18 December 2022

Ethiopia: With Oromo Liberation Army raids, government ruling out negotiations and reinforcing troops and conducting drone strikes, Amhara militias (“Fano”) active, the crisis is coming to a head: In the Oromia region, conflict is escalating, ethnic tensions are exploding. “The government-appointed Ethiopian Human Rights Commission (HRC) says that "hundreds" of people have been killed in a "gruesome manner" in the past five months in Oromia, while a UN agency says almost a million people have been forced from their homes.” The article lists some of the atrocities. Though the Oromo Liberation Army has never clarified what it means when it advocates self-determination for Oromia, there is a fear that they are after secession – since the Oromo are the country’s largest group, this would no doubt mean the break-up of multi-ethnic Ethiopia. But the strength of the OLA must not be overestimated – that they are using guerrilla tactics, hit-and-run operations, kidnappings for ransom seems to reveal their relative weakness. But they are strong enough to commit atrocities – as are the government with its troops and drones and the Amhara militias. Peace negotiations are clearly necessary.
https://www.bbc.com/news/world-africa-63710783

Tunisia: After the “fiasco” of the legislative elections – only 8.8% of eligible voters actually cast their votes yesterday Saturday – the head of the National Salvation Front, the main opposition coalition, called for mass protests and the resignation of President Kaïs Saïed – who was considered an “illegitimate president” from now on.
https://www.bbc.com/news/world-africa-64015596




17 December 2022

Eritrea/Tigray: “Eritrea’s regional policy has largely been influenced by Ethiopia, its much more powerful southerly neighbour.” The TPLF (Tigray People’s Liberation Front) has for quite a long time been its main enemy – the TPLF reign in Addis only ended with Abiy’s prime ministership. That Asmara sided with him against Tigray in the war is no big surprise. But Eritrea’s interests go further than combatting Mekelle – Asmara wants anything but a “strong, united Ethiopia” which would risk to dominate it economically, militarily and diplomatically. “Asmara’s best-case scenario is a prolonged, unresolved conflict in Ethiopia in which the presence of Eritrean forces and political support are still required by Addis Ababa.” And that’s what was the case over the last two years.

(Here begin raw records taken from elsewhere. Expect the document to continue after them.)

/-! ### Copies -/

/-- A descriptor at 0x400 of own scratch: `len` bytes from 0x1000 to `dst` with a stamp of 5 at 0x3000 and a barrier at 0x3010. -/
def copying (src dst len mask : Nat) : State :=
  let a (n : Nat) : Nat := 0xF1 * 2 ^ 56 + n
  withRegs (scratched base 0x400 64 (pack [(0, src), (64, a dst), (128, len), (160, 5), (192, a 0x3000), (256, a 0x3010), (328, mask)])) []
    [(10, 0xF100000000000400), (11, 0xF100000000001000), (12, 0x0002000700000005), (13, 0xF100000000003000), (14, 0x00028107FFFFFFFF)] []

theorem witness_CopyIssue : ([false, true].all fun multi =>
    let s := copying (if multi then 0x41000 else 0xF1 * 2 ^ 56 + 0x1000) 0x2000 64 multi.toNat
    passesWith s (if multi then .cpym 10 3 2 9 else .cpy 10 3 2 9) { kinds := 0x10, inTx := false } fun c =>
      let n := ownScratch s c (c.w.sreg 10) 64
      (firstCause s c [(c.w.sreg 10, 64, 64, .own)]).isNone && copyFieldsOk n multi c.conv.card.crews && (firstCause s c (copyAddrs n multi)).isNone &&
      decide ((s.core c.w.core).chain.length < 64) && tablesB s && bytesB s && match barrierAdd s c.agent 2 (bits n 320 2) (BitVec.ofNat 64 (bits n 256 64)) (bits n 128 32) with
        | .ok _ => true | _ => false) = true := by decide +kernel
theorem witness_RowIssue : (([12, 14] : List (BitVec 6)).all fun h => passesWith (copying 0 0 0 0) (.vsend 11 h 13) { inTx := false } fun c =>
    let n := (c.w.sreg h.toNat).toNat
    bits n 48 16 == 2 && (sendCause (copying 0 0 0 0) c (c.w.sreg 11) (bits n 48 16 * (if bits n 47 1 = 1 then 4 else 2)) (c.w.sreg 13)).isNone &&
    decide (((copying 0 0 0 0).core c.w.core).chain.length < 64)) = true := by decide +kernel
theorem test_cpy : leaves (.cpy 10 3 2 9) (copying (0xF1 * 2 ^ 56 + 0x1000) 0x2000 64 0) (fun t => (t.core 0).chain.length == 1 && readNat (t.crew 0).scratch 0x3018 4 == 64 &&
    (tget t.waves 0).any fun w => w.sreg 9 == 1) = true := by decide +kernel

/-- A command at the head of core 0's chain. -/
def command (x : CopyCmd) : State := (scratched base 0x1000 4 0x11223344).setCore 0 { Core.initial with chain := [x], accepted := 1 }

/-- A copy of 4 bytes from 0x1000 to 0x2000 of own scratch, and a row of two F32 elements for a slot of package `peer`. -/
def copyOne : CopyCmd :=
  { kind := 0, wave := 0, convoy := 0, crew := 0, context := 0, pc := 0x10000, scope := 3, stream := 2, src := 0xF100000000001000, dst := 0xF100000000002000, len := 4, stampAddr := 0,
    stampVal := 5, barrier := 0, cls := 0, mask := 0, row := none, peer := 0, done := 0, moved := false, waiting := false, conflict := [] }
def rowOne (peer : Nat) : CopyCmd := { copyOne with kind := 2, dst := BitVec.ofNat 64 (2 ^ 49 + 2 ^ 47 + peer * 2 ^ 40 + 7), peer := peer, len := 8 }

/-- `ScratchOpen` for an address of own scratch. -/
def openB (s : State) (ea : Dword) (n off : Nat) (store : Bool) : Bool :=
  decodeEa 0 ea == .scratch 0 off && decide (off + n ≤ (s.crew 0).scratchSize) && decide (off + n ≤ 2 ^ 24) && (List.range 512).all fun l => (windowCause s 0 0 0 l store).isNone

theorem witness_CopyMoves : ((tget (command copyOne).convoys 0).any fun v => v.card.crews == 1) = true ∧ copyReady (command copyOne) copyOne = true ∧ tablesB (command copyOne) = true ∧
    bytesB (command copyOne) = true ∧ openB (command copyOne) copyOne.src 4 0x1000 false = true ∧ openB (command copyOne) copyOne.dst 4 0x2000 true = true ∧ backsOut (cleanStack (command copyOne) 0 3) 0 = false ∧
    ([0, 1].all fun p => let s := { command (rowOne p) with settings := (collective 0 0 0).settings }
      copyReady s (rowOne p) && !isLost s p && inPod s p && (tget s.convoys 0).isSome) = true := by decide +kernel
theorem test_copy_moves : leaves (.copyCommandStart 0 []) (command copyOne) (fun t => readNat (t.crew 0).scratch 0x2000 4 == 0x11223344) = true ∧
    leaves (.copyCommandStart 0 []) { command (rowOne 1) with settings := (collective 0 0 0).settings } (fun t => (t.fabric.sent.map fun p => p.packet.payload) == [.row 7 0 2 true 0 [0x11223344, 0]]) = true := by
  decide +kernel

/-- The copy has been made, with a stamp or with a barrier that has 4 bytes pending and expects one arrival, which has come. -/
def stamped : CopyCmd := { copyOne with moved := true, done := 4, stampAddr := 0xF100000000003000 }
def pending : CopyCmd := { copyOne with moved := true, done := 4, barrier := 0xF100000000003010 }
def ending (x : CopyCmd) : State := scratched (command x) 0x3010 16 (pack [(0, 1), (32, 1), (64, 4)])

But if Addis and Mekelle really get talking again, then Eritrea might find itself isolated in no time – and back to “the pariah status (it) has occupied for most of the last two decades.” And if peace is restored within Ethiopia, then Addis could also become an enemy of Eritrea once again.
https://theconversation.com/eritrea-is-involved-in-tigray-to-boost-its-stature-why-the-strategy-could-backfire-175591

Ethiopia/Tigray/Eritrea: The Tigray famine – 40% are thought to suffer from extreme lack of food – “is not the result of a natural disaster: it is a famine induced by the closure of the borders of Tigray by Ethiopian, Eritrean and Somali forces, reinforced by militia from Ethiopia’s Amhara and Afar ethnic groups.” When famine struck in the mid-1980s, both the Eritrean and the Tigrayan liberation movements “used a lifeline through Sudan” – and that is in memory of this that Asmara (in its alliance with Ethiopia and Somalia) “fought so hard to sever ties between Tigray and Sudan” from end 2020 onwards. The Eritrean liberation movement had, in fact, also cut supply lines for the Tigrayan liberation movement. And though they finally reconciled and together won against Addis in 1991, that “rift never really healed”. And then there was the disaster of the border war 1998-2000 with Eritrea “outwitted and outgunned (…) militarily (and) outmanoeuvred (…) diplomatically in the years following the conflict.”
https://theconversation.com/famine-in-ethiopia-the-roots-lie-in-eritreas-long-running-feud-with-tigrayans-181866

Tigray/Ethiopia: Tigray’s “heritage sites have been deliberately targeted” in the war. Bombing and destroying churches means attacking sacred spaces – sacred more in a cultural than a religious sense: “Looting and attacking them is a grave dishonouring of cultural values.” According to the article’s author’s network of informers in Tigray, hundreds of sacred sites have been affected. “Most of the historical artefacts (Ethiopia) is famous for are originally from today’s Tigray”, e.g., the Aksumite Monuments. The Battle of Adwa, by the way, where Ethiopians fought off the Italian colonisers, was in Tigray.